Well good news!! The yard I was at years and years ago with my ponies has had a space come up!! Better yet the whole yard has been re-done and it is the cheapest place around and 2 mions from home! 
As much as I hate yards I never ever had any problems there and had so many great recommendations about it this time around! When I went and had a look all of the liveries were very friendly and chatty, Always a good start!

It has loaddsssss of grass and paddocks that have been left all year to be used as winter paddocks. The way I am looking at it is that all the time I was there before I had NO problems at all so no need to have this time! It is not a yard with lots of competition between liveries as everyone is there to have fun and get along and one of the liveries even offered to come and get her! 

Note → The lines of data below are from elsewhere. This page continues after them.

-- ==== Sys2Proof/Machine/Transmission.lean ====
section
/-! DEFINITION. The nibble transmitter (41_transmission.md). -/

namespace Sys2Proof.Machine

/-- TxNibble(n): present a nibble on D4..D7 and latch it with one enable pulse (R63). -/
def txNibble (n : Nibble) : List Action :=
  [.write .d4 (nibbleBit n 0), .write .d5 (nibbleBit n 1), .write .d6 (nibbleBit n 2), .write .d7 (nibbleBit n 3),
    .write .en false, .delay Config.tEnHold,
    .write .en true, .delay Config.tEnHold,
    .write .en false, .delay Config.tNibbleSettle]

/-- A byte with RS at `rs` and RW low, high nibble first (R65, R66). -/
def txByte (rs : Bit) (b : Byte) : List Action :=
  [.write .rs rs, .write .rw false] ++ txNibble (highNibble b) ++ txNibble (lowNibble b)

/-- TxCommand(c) (R65). -/
def txCommand (c : Byte) : List Action := txByte false c

/-- TxChar(b): the byte, then the cursor's advance (R66). -/
def txChar (b : Byte) : List Action := txByte true b ++ [.moveCursor .advance]

/-- TX_NIBBLE: the RS bit of the latch word is the level the caller has set already; TxNibble does not write RS or RW (R63).
Log entry 9. -/
def execTxNibble (_rs : Bit) (n : Nibble) (s : State) : Host.Outcome State Fault Refusal := .next (alone (txNibble n) s)

/-- TX_COMMAND (R65). -/
def execTxCommand (c : Byte) (s : State) : Host.Outcome State Fault Refusal := .next (alone (txCommand c) s)

/-- TX_CHAR (R66). -/
def execTxChar (b : Byte) (s : State) : Host.Outcome State Fault Refusal := .next (alone (txChar b) s)

end Sys2Proof.Machine
end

Cant wait  Sooooo happy that my luck has finally sprung into actions!! :thumbup:


----------



## pamela Renfrew

Well Done... Hope you are both settled in soon and having fun.... Pamx


----------



## tonette

:thumbup:Now you can relax and enjoy your horse and have some fun


----------



## Melx

I cant wait  Il will keep you all posted, will be moing at end of month!!


----------



## JennyConnor

Due to living on the Isle of Man we are very limited to where we can stable our horses.

Luckily, I keep my horse with 3 others on private livery at stables about 5 miles from my house. I own 1, Keren owns 2 and the owner loans 1, so it's really quiet and non-bitchy!!

We have 8 indoor American Barn style stables for 4 horses, 1 very big tack room, huge floodlit outdoor ménage, brilliant hacking and lots of flat turnout. All that for £25/week.

Disney loves it where he is and I've never seen him so relaxed.

I would always recommend looking round for a stable where you and your horse are happy


----------



## Melx

That must be brilliant for you having all that room but also to share it with a few friendly people so not toally alone!
If only there was such a thing near where I live lol


----------